━━━━━ Data supplied
-- ==== Sys2Proof/Certificates/Slice0/Obligations.lean ====
section
/-! DEFINITION. The statements for the provers, and the tables of the spec in which they speak. -/

open Sys2Proof Sys2Proof.Machine

/-! ### The queue, reset and the encoding -/

/-- With the command c at the front of the queue, one step of the block is exec of c on the state whose queue is the rest. -/
def Obligations.StepRunsFrontCommand : Prop :=
  ∀ (s : State) (c : Instr) (rest : List Instr), step { s with pending := c :: rest } = exec c { s with pending := rest }

/-- The model's own choice (assumption 5): a step on an empty queue is one tick of REFCLK, which counts the tick, leaves the
queue empty and the fuses as they are; where no module reset waits for its instant, it changes neither data SRAM nor any task. -/
def Obligations.EmptyQueueTicksRefclk : Prop :=
  ∀ s : State, s.pending = [] → ∃ t, step s = .next t ∧ t.tick = s.tick + 1 ∧ t.pending = [] ∧ t.fuses = s.fuses ∧
    (s.boot.pendingReset = none → s.boot.heldReset = none → s.twin.pairReset = none → t.sram = s.sram ∧ t.tasks = s.tasks)

/-- No command of the table ends in a fault or a refusal of the model, in any state: a failing instruction takes the instruction
fault of the spec, and a refused command is answered, both of which are next states. -/
def Obligations.NoCommandStops : Prop :=
  ∀ (i : Instr) (s : State), ∃ t, exec i s = .next t

/-- For each of the 120 Nalpex instructions, at every value of every operand: where its word is legal on its core, the decoder
reads from it that very instruction, with every operand. -/
def Obligations.InstructionWordsDecodeBack : Prop :=
  ∀ (i : Instr) (k : Nat) (w : BitVec 32), insnCore i = some k → insnWord i = some w → (readWord (isMgmt k) w).isSome = true →
    decodeInsn k w = some i

/-- An instruction of any opcode whose word is not a legal encoding on its core, and whose fetch is allowed, takes an ILLEGAL
fault with ADDR 0 and has no other effect. -/
def Obligations.IllegalWordRaisesIllegal : Prop :=
  ∀ (i : Instr) (s : State) (k c : Nat) (w : BitVec 32), insnCore i = some k → insnWord i = some w → Fetches s k c →
    readWord (isMgmt k) w = none → exec i s = .next (faulted s k c w .illegal 0)

/-! ### Integer instructions -/

/-- R67: an operation of `n` bits on the old rd, rs1 and rs2. -/
abbrev IntOp := (n : Nat) → BitVec n → BitVec n → BitVec n → BitVec n

/-- R67: the value rd takes: the 64-bit operation, or with W the 32-bit one on the low halves, sign-extended. -/
def intResult (op : IntOp) (f : FmtA) (x : Ctx) : BitVec 64 :=
  if f.hi.getLsbD 1 then
    (op 32 ((rget x f.rd).setWidth 32) ((rget x f.rs1).setWidth 32) ((rget x f.rs2).setWidth 32)).signExtend 64
  else op 64 (rget x f.rd) (rget x f.rs1) (rget x f.rs2)

/-- R67's table without the operations that raise conditions: the instruction, whether it has rs1 only, and its operation. -/
def intTable : List ((Nat → FmtA → Instr) × Bool × IntOp) :=
  [(.addR, false, fun _ _ a b => a + b), (.subR, false, fun _ _ a b => a - b),
   (.andR, false, fun _ _ a b => a &&& b), (.orR, false, fun _ _ a b => a ||| b),
   (.xorR, false, fun _ _ a b => a ^^^ b), (.andn, false, fun _ _ a b => a &&& ~~~b),
   (.shl, false, fun n _ a b => a <<< (b.toNat % n)), (.shr, false, fun n _ a b => a >>> (b.toNat % n)),
   (.sar, false, fun n _ a b => a.sshiftRight (b.toNat % n)), (.ror, false, fun n _ a b => a.rotateRight (b.toNat % n)),
   (.slt, false, fun n _ a b => if a.toInt < b.toInt then 1#n else 0#n),
   (.sltu, false, fun n _ a b => if a.toNat < b.toNat then 1#n else 0#n),
   (.minR, false, fun _ _ a b => if a.toInt ≤ b.toInt then a else b),
   (.maxR, false, fun _ _ a b => if b.toInt ≤ a.toInt then a else b),
   (.minu, false, fun _ _ a b => if a.toNat ≤ b.toNat then a else b),
   (.maxu, false, fun _ _ a b => if b.toNat ≤ a.toNat then a else b),
   (.clz, true, fun n _ a _ => BitVec.ofNat n (leadingZeros n a.toNat)),
   (.popc, true, fun n _ a _ => BitVec.ofNat n (onesIn n a.toNat)),
   (.mul, false, fun _ _ a b => a * b),
   (.mulh, false, fun n _ a b => BitVec.ofInt n (a.toInt * b.toInt / (2 ^ n : Nat))),
   (.mulhu, false, fun n _ a b => BitVec.ofNat n (a.toNat * b.toNat / 2 ^ n)),
   (.selR, false, fun _ d a b => if d ≠ 0 then a else b)]

/-- ADD SUB AND OR XOR ANDN SHL SHR SAR ROR SLT SLTU MIN MAX MINU MAXU CLZ POPC MUL MULH MULHU SEL: where the instruction issues
with fn[8] zero (and rs2 zero for CLZ and POPC), it completes in one step: rd takes the value of the operation table, in the
64-bit or the W form, a write to w0 being discarded; the pc and the loop stack move on, and nothing else of the state changes. -/
def Obligations.IntegerOperationsWriteRd : Prop :=
  ∀ (s : State) (k c : Nat) (f : FmtA), Issues s k c 1 → f.hi.getLsbD 0 = false →
    ∀ r ∈ intTable, (r.2.1 = true → f.rs2 = 0) →
      exec (r.1 k f) s = .next (retired s c 1 (rset (contextAt s c) f.rd (intResult r.2.2 f (contextAt s c))))

/-- R67, R68: an operation of `n` bits on rs1 and rs2 that also raises conditions. -/
abbrev CondOp := (n : Nat) → BitVec n → BitVec n → BitVec n × BitVec 9

/-- R67: the exact signed result saturated to `n` bits; IS (bit 1) when it saturates. -/
def satOp (n : Nat) (v : Int) : BitVec n × BitVec 9 :=
  if v < -(2 ^ (n - 1) : Nat) then (BitVec.intMin n, 0x002)
  else if ((2 ^ (n - 1) : Nat) : Int) ≤ v then (BitVec.intMax n, 0x002) else (BitVec.ofInt n v, 0)

/-- R67, R68's table: the instruction, its steps and its operation; IDZ is bit 0 and IS bit 1. -/
def arithTable : List ((Nat → FmtA → Instr) × Nat × Nat × CondOp) :=
  [(.adds, 0x10, 1, fun n a b => satOp n (a.toInt + b.toInt)),
   (.subs, 0x11, 1, fun n a b => satOp n (a.toInt - b.toInt)),
   (.divR, 0x1C, 20, fun n a b => if b = 0 then (if 0 ≤ a.toInt then BitVec.intMax n else BitVec.intMin n, 0x001)
      else if a = BitVec.intMin n ∧ b = -1 then (BitVec.intMax n, 0x002) else (a.sdiv b, 0)),
   (.divu, 0x1D, 20, fun n a b => if b = 0 then (BitVec.allOnes n, 0x001) else (a / b, 0)),
   (.rem, 0x1E, 20, fun n a b => if b = 0 then (0, 0x001)
      else if a = BitVec.intMin n ∧ b = -1 then (0, 0x002) else (a.srem b, 0)),
   (.remu, 0x1F, 20, fun _ a b => if b = 0 then (0, 0x001) else (a % b, 0))]

/-- The value and the conditions in the 64-bit or the W form. -/
def condResult (op : CondOp) (f : FmtA) (x : Ctx) : BitVec 64 × BitVec 9 :=
  if f.hi.getLsbD 1 then
    let r := op 32 ((rget x f.rs1).setWidth 32) ((rget x f.rs2).setWidth 32)
    (r.1.signExtend 64, r.2)
  else op 64 (rget x f.rs1) (rget x f.rs2)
━━━━━━━━━━
■ Your assignment
Report back every line of the entries in which "isMgmt" occurs.

■ Written reply
  ∀ (i : Instr) (k : Nat) (w : BitVec 32), insnCore i = some k → insnWord i = some w → (readWord (isMgmt k) w).isSome = true →
    readWord (isMgmt k) w = none → exec i s = .next (faulted s k c w .illegal 0)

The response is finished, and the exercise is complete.